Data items
* * *
-- ==== Sys2Proof/Machine/Ops.lean ====
section
/-! DEFINITION. The named operations every meaning is built from: registers, the two memory operations with the keyboard
intercept, the ports, raising a fault, entering a TRAP, and the fetch. -/

namespace Sys2Proof.Machine

/-! ### Registers -/

/-- The contents of register `r` (10_state.md R20, R21). -/
def State.reg (s : State) (r : RegIdx) : Word := s.regs[r.toNat]'(by have := r.isLt; omega)

/-- Whether register `r` holds a value (10_state.md R38). -/
def State.regHasValue (s : State) (r : RegIdx) : Bool := s.hasValue[r.toNat]'(by have := r.isLt; omega)

/-- `R[r] <- v`. No register is hardwired (10_state.md R20); a written register holds a value (R38). -/
def State.setReg (s : State) (r : RegIdx) (v : Word) : State :=
  { s with
    regs := s.regs.set r.toNat v (by have := r.isLt; omega)
    hasValue := s.hasValue.set r.toNat true (by have := r.isLt; omega) }

/-- The link register (10_state.md R22). -/
def linkReg : RegIdx := 7#3

/-- `PC <- v` (10_state.md R25). -/
def State.setPc (s : State) (v : Word) : State := { s with pc := v }

/-- `R[dr] <- v; setcc(v)`, the end of every instruction that defines a destination register (10_state.md R28). -/
def State.define (s : State) (dr : RegIdx) (v : Word) : State := (s.setReg dr v).setcc v

/-! ### Faults and diagnostics -/

/-- The address of the executing instruction. Within a handler PC is the fetch address plus 1 (10_state.md R24). -/
def State.fetchAddr (s : State) : Word := s.pc - 1#16

/-- `raise K(info)`: the sticky fault is set and the step ends; effects already made stay (60_exceptions.md R178).
This is the block's one way of taking an exception: it saves nothing, changes no mode, and goes nowhere, since "the block
takes no further step". Nothing returns from it, and RTI restores nothing (R182). -/
def State.raise (s : State) (k : FaultRecord) : State := { s with fault := some k }

/-- `diag(kind, info)`: one event on the diagnostic port, no other effect (60_exceptions.md R177). -/
def State.diag (s : State) (k : FaultRecord) : State := { s with diags := s.diags ++ [k] }

/-- `Unsupported(kind, info, fetch_address)`: the diagnostic always, then the policy (60_exceptions.md R176). -/
def State.unsupported (s : State) (k : FaultRecord) : State :=
  match s.cfg.unsupportedPolicy with
  | .fault => (s.diag k).raise k
  | .goOn => s.diag k

/-- The numeric code of a fault kind (60_exceptions.md R175). -/
def FaultRecord.code : FaultRecord → Nat
  | .unsupportedOpcode .rti _ => 1
  | .unsupportedOpcode .res _ => 2
  | .unknownTrapVector _ _ => 3
  | .selfModifyingCode _ => 4
  | .unterminatedString _ => 5
  | .unwrittenRegister _ _ => 6

/-- TRAP's entry: the return address goes to R7; no mode, mask or stack changes and no vector is read from memory
(43_trap.md R150; 60_exceptions.md R181). The return is falling through: PC already is the next address (R182). -/
def State.enterTrap (s : State) : State := s.setReg linkReg s.pc

/-! ### Ports -/

/-- `emit(b)` (43_trap.md R160). -/
def State.emit (s : State) (b : Byte) : State := { s with console := s.console ++ [b] }

/-- `key_poll()`: the host's next answer; a source with no answer left has no key (20_memory.md R50;
notes/assumptions/7.md). -/
def keyPoll : List (Option Byte) → Option Byte × List (Option Byte)
  | [] => (none, [])
  | k :: ks => (k, ks)

/-- `input()`: waits past answers of no key for the next byte, and consumes it; `none` when the host never supplies one
(43_trap.md R161; 70_reset_and_hazards.md R213). -/
def nextByte : List (Option Byte) → Option (Byte × List (Option Byte))
  | [] => none
  | none :: ks => nextByte ks
  | some c :: ks => some (c, ks)

/-! ### Memory -/

/-- `KbsrSample()`: one answer of the input source makes the status word, and the data word when a key is found; what is
left of the source, and the memory after it (20_memory.md R50). -/
def kbsrSample (cfg : Config) (keys : List (Option Byte)) (mem : Memory) : List (Option Byte) × Memory :=
  match keyPoll keys with
  | (some c, ks) => (ks, (mem.writeWord cfg.kbsrAddr 0x8000#16).writeWord cfg.kbdrAddr (c.setWidth 16))
  | (none, ks) => (ks, mem.writeWord cfg.kbsrAddr 0x0000#16)

/-- What reading address `a` does to the input source and the memory: a sample at `KBSR_ADDR`, nothing elsewhere
(20_memory.md R49, R53). -/
def readEffect (cfg : Config) (a : Word) (keys : List (Option Byte)) (mem : Memory) : List (Option Byte) × Memory :=
  if a = cfg.kbsrAddr then kbsrSample cfg keys mem else (keys, mem)

/-- The state after a read of address `a`. -/
def State.touch (s : State) (a : Word) : State :=
  { s with keys := (readEffect s.cfg a s.keys s.mem).1, mem := (readEffect s.cfg a s.keys s.mem).2 }

/-- `MemRead(a)`: the word read, and the state after the read (20_memory.md R49). -/
def State.memRead (s : State) (a : Word) : Word × State := ((s.touch a).mem.readWord a, s.touch a)

/-- `written ∪ {a}`, strictly rising (10_state.md R33). -/
def insertAddr : List Nat → Nat → List Nat
  | [], a => [a]
  | b :: bs, a => if a < b then a :: b :: bs else if a = b then b :: bs else b :: insertAddr bs a

/-- Records an address written by a store or a patch, under `SMC_POLICY = fault` only (10_state.md R33). -/
def State.noteWritten (s : State) (a : Word) : State :=
  { s with
    written := match s.cfg.smcPolicy with
      | .fault => insertAddr s.written a.toNat
      | .coherent => s.written }

/-- `MemWrite(a, v)`: plain storage at every address (20_memory.md R52). -/
def State.memWrite (s : State) (a v : Word) : State :=
  { s with mem := s.mem.writeWord a v }.noteWritten a

/-! ### The fetch -/

/-- Why the block takes no step (30_encoding.md R81). -/
def State.blocked (s : State) : Option Fault :=
  match s.fault with
  | some r => some (.alreadyFaulted r)
  | none => if s.running then (if s.shutdown then some .shutDown else none) else some .halted

/-- The fetch check of `SMC_POLICY = fault`: the word at PC was written after reset (20_memory.md R63). -/
def State.fetchForbidden (s : State) : Bool :=
  match s.cfg.smcPolicy with
  | .fault => s.written.contains s.pc.toNat
  | .coherent => false

/-- The fetch: the word at PC through `MemRead`, then `PC <- PC + 1` (30_encoding.md R80; 20_memory.md R60). -/
def State.fetch (s : State) : Word × State :=
  ((s.memRead s.pc).1, (s.memRead s.pc).2.setPc (s.pc + 1#16))

/-- Places a program word where the next fetch reads, as the loader does: it is no store, so the address does not count
as written (20_memory.md R64; notes/assumptions/13.md). -/
def State.placeWord (s : State) (v : Word) : State :=
  { s with mem := s.mem.writeWord s.pc v, written := s.written.filter (fun a => a != s.pc.toNat) }

end Sys2Proof.Machine
end

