/-- Settles O14: read after write, the other bytes, and the set of written addresses. -/
theorem writeStoresOneWord : Obligations.WriteStoresOneWord := by
  unfold Obligations.WriteStoresOneWord
  intro s a v
  refine ⟨readWord_memWrite_same s a v, fun k hk => ?_, fun h b => ?_, fun h => ?_⟩
  · have hne : ∀ l : Lane, k ≠ l.key a := hk a List.mem_cons_self
    exact Memory.readByte_writeWord_ne _ a v k ⟨hne .low, hne .high⟩
  · exact mem_noteWritten_of_fault (s := { s with mem := s.mem.writeWord a v }) h a b
  · exact noteWritten_of_coherent (s := { s with mem := s.mem.writeWord a v }) h a

/-! ### One read -/

/-- Settles O15: away from `KBSR_ADDR` the intercept leaves the state as it is. -/
theorem plainReadChangesNothing : Obligations.PlainReadChangesNothing := by
  unfold Obligations.PlainReadChangesNothing
  intro s a hne
  rw [State.memRead, s.touch_plain a hne]

theorem keyPoll_none_of_no_key {keys : List (Option Byte)} (h : keys = [] ∨ ∃ ks, keys = none :: ks) :
    (keyPoll keys).1 = none := by
  rcases h with rfl | ⟨ks, rfl⟩
  · rfl
  · rfl

/-- Settles O16: the sample with a key writes status and data, without one the status alone; the two words are distinct. -/
theorem statusReadSamplesTheKeyboard : Obligations.StatusReadSamplesTheKeyboard := by
  unfold Obligations.StatusReadSamplesTheKeyboard
  intro s hwf
  refine ⟨fun c ks hkeys => ?key, fun hnone => ?noKey, afterReads_sameBytes_keyboard s [s.cfg.kbsrAddr], rfl⟩
  case key =>
    simp only [s.memRead_fst, s.memRead_snd, s.touch_key c ks hkeys]
    have hstatus : ((s.mem.writeWord s.cfg.kbsrAddr 0x8000#16).writeWord s.cfg.kbdrAddr (c.setWidth 16)).readWord
        s.cfg.kbsrAddr = 0x8000#16 := by
      rw [Memory.readWord_writeWord_ne _ _ _ _ hwf, Memory.readWord_writeWord_same]
    exact ⟨hstatus, hstatus, Memory.readWord_writeWord_same _ _ _, trivial⟩
  case noKey =>
    simp only [s.memRead_fst, s.memRead_snd, s.touch_noKey (keyPoll_none_of_no_key hnone)]
    exact ⟨Memory.readWord_writeWord_same _ _ _, Memory.readWord_writeWord_same _ _ _,
      Memory.readWord_writeWord_ne _ _ _ _ hwf.symm, trivial⟩

/-! ### One patch -/

/-- Replacing the low byte of a word (70_reset_and_hazards.md R216). -/
theorem append_low_byte (hi lo b : Byte) :
    (hi ++ b : BitVec (8 + 8)) = ((hi ++ lo : BitVec (8 + 8)) &&& 0xFF00#16) ||| b.setWidth 16 := by
  apply BitVec.eq_of_getLsbD_eq
  intro k hk
  simp only [BitVec.getLsbD_or, BitVec.getLsbD_and, BitVec.getLsbD_append, BitVec.getLsbD_setWidth]
  interval_cases k <;> simp (decide := true)

/-- Replacing the high byte of a word (70_reset_and_hazards.md R216). -/
theorem append_high_byte (hi lo b : Byte) :
    (b ++ lo : BitVec (8 + 8)) = ((hi ++ lo : BitVec (8 + 8)) &&& 0x00FF#16) ||| (b.setWidth 16 <<< 8) := by
  apply BitVec.eq_of_getLsbD_eq
  intro k hk
  simp only [BitVec.getLsbD_or, BitVec.getLsbD_and, BitVec.getLsbD_append, BitVec.getLsbD_shiftLeft,
    BitVec.getLsbD_setWidth]
  interval_cases k <;> simp (decide := true)

theorem readWord_writeByte_low (m : Memory) (a : Word) (b : Byte) :
    (m.writeByte (Lane.key .low a) b).readWord a = (m.readWord a &&& 0xFF00#16) ||| b.setWidth 16 := by
  unfold Memory.readWord
  rw [Memory.readByte_writeByte_same, Memory.readByte_writeByte_ne _ _ _ _ (Lane.high_ne_low a a)]
  exact append_low_byte _ _ b

theorem readWord_writeByte_high (m : Memory) (a : Word) (b : Byte) :
    (m.writeByte (Lane.key .high a) b).readWord a = (m.readWord a &&& 0x00FF#16) ||| (b.setWidth 16 <<< 8) := by
  unfold Memory.readWord
  rw [Memory.readByte_writeByte_same, Memory.readByte_writeByte_ne _ _ _ _ (Lane.high_ne_low a a).symm]
  exact append_high_byte _ _ b

/-- Settles O57: a patch writes one byte of the word, and records the word's address as a store does. -/
theorem patchReplacesOneByte : Obligations.PatchReplacesOneByte := by
  unfold Obligations.PatchReplacesOneByte
  intro s a b
  refine ⟨readWord_writeByte_low s.mem a b, readWord_writeByte_high s.mem a b, fun l => ⟨fun k hk => ?_, rfl, fun h => ?_⟩⟩
  · exact Memory.readByte_writeByte_ne _ _ _ _ (hk a List.mem_cons_self l)
  · exact (mem_noteWritten_of_fault (s := { s with mem := s.mem.writeByte (l.key a) b }) h a _).mpr (.inl rfl)

end Sys2Proof
end

section
/-! Steps and instructions whose outcome is stated whole (30_encoding.md R81; 40_operate.md R106; 42_control.md R132 to R135;
43_trap.md R152 to R158; 10_state.md R38): when a block does not step, when an instruction waits, what the remaining
instructions answer, and what an operand without a value raises; the lemmas behind O11 to O13, O23, O36, O38, O40, O41, O43,
O46, O47 and O49. -/

namespace Sys2Proof
open Machine

/-! ### Steps -/

theorem blocked_of_fault {s : State} {r : FaultRecord} (h : s.fault = some r) : s.blocked = some (.alreadyFaulted r) := by
  simp [State.blocked, h]

theorem blocked_of_not_running {s : State} (hfault : s.fault = none) (h : s.running = false) :
    s.blocked = some .halted := by
  simp [State.blocked, hfault, h]

theorem blocked_of_shutdown {s : State} (hfault : s.fault = none) (hrunning : s.running = true)
    (h : s.shutdown = true) : s.blocked = some .shutDown := by
  simp [State.blocked, hfault, hrunning, h]

/-- Settles O11: a next state only where nothing blocks the step, and otherwise the stop that `State.blocked` names. -/
theorem noStepWhenStopped : Obligations.NoStepWhenStopped := by
  unfold Obligations.NoStepWhenStopped
  exact fun s => ⟨fun _ ht => s.blocked_eq_none.mp (step_next ht).1, fun _ h => step_of_blocked (blocked_of_fault h),
    fun hfault h => step_of_blocked (blocked_of_not_running hfault h),
    fun hfault hrunning h => step_of_blocked (blocked_of_shutdown hfault hrunning h)⟩

theorem placeWord_fetchAllowed (s : State) (v : Word) : FetchAllowed (s.placeWord v) := by
  refine .inr fun hmem => ?_
  have hne := (List.mem_filter.mp hmem).2
  exact absurd rfl (bne_iff_ne.mp hne)

/-- The word placed at PC is the word fetched, unless the fetch samples the keyboard. -/
theorem fetch_placeWord {s : State} (hpc : s.pc ≠ s.cfg.kbsrAddr) (v : Word) :
    (s.placeWord v).fetch = (v, (s.placeWord v).setPc (s.pc + 1#16)) := by
  have htouch : (s.placeWord v).touch s.pc = s.placeWord v := State.touch_plain _ _ hpc
  have hword : (s.placeWord v).mem.readWord s.pc = v := Memory.readWord_writeWord_same _ _ _
  show (((s.placeWord v).memRead s.pc).1, ((s.placeWord v).memRead s.pc).2.setPc (s.pc + 1#16)) = _
  rw [State.memRead_fst, State.memRead_snd, htouch, hword]

/-- Settles O12: the placed word passes the fetch check and is the word fetched. -/
theorem placedWordIsRunNext : Obligations.PlacedWordIsRunNext := by
  unfold Obligations.PlacedWordIsRunNext
  intro s w hcan hpc hw
  have hplace : s.withFetchWord 16 w = s.placeWord (BitVec.ofNat 16 w) := by
    rw [State.withFetchWord, Nat.mod_eq_of_lt hw]
  have hcan' : CanStep (s.placeWord (BitVec.ofNat 16 w)) := hcan
  rw [hplace]
  refine ⟨?_, fun k hk => ?_⟩
  · rw [step_of_fetchAllowed hcan' (placeWord_fetchAllowed s _), fetch_placeWord hpc]
  · have hne : ∀ l : Lane, k ≠ l.key s.pc := hk s.pc List.mem_cons_self
    exact Memory.readByte_writeWord_ne _ _ _ _ ⟨hne .low, hne .high⟩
* * *
_EXERCISE DETAILS:_ Working from the records above, write out verbatim only the lines from the line containing "show (((s.placeWord v).memRead" through the line containing "intro s w hcan hpc hw".

_ANSWER FOR THE TASK:_
  show (((s.placeWord v).memRead s.pc).1, ((s.placeWord v).memRead s.pc).2.setPc (s.pc + 1#16)) = _
  rw [State.memRead_fst, State.memRead_snd, htouch, hword]

/-- Settles O12: the placed word passes the fetch check and is the word fetched. -/
theorem placedWordIsRunNext : Obligations.PlacedWordIsRunNext := by
  unfold Obligations.PlacedWordIsRunNext
  intro s w hcan hpc hw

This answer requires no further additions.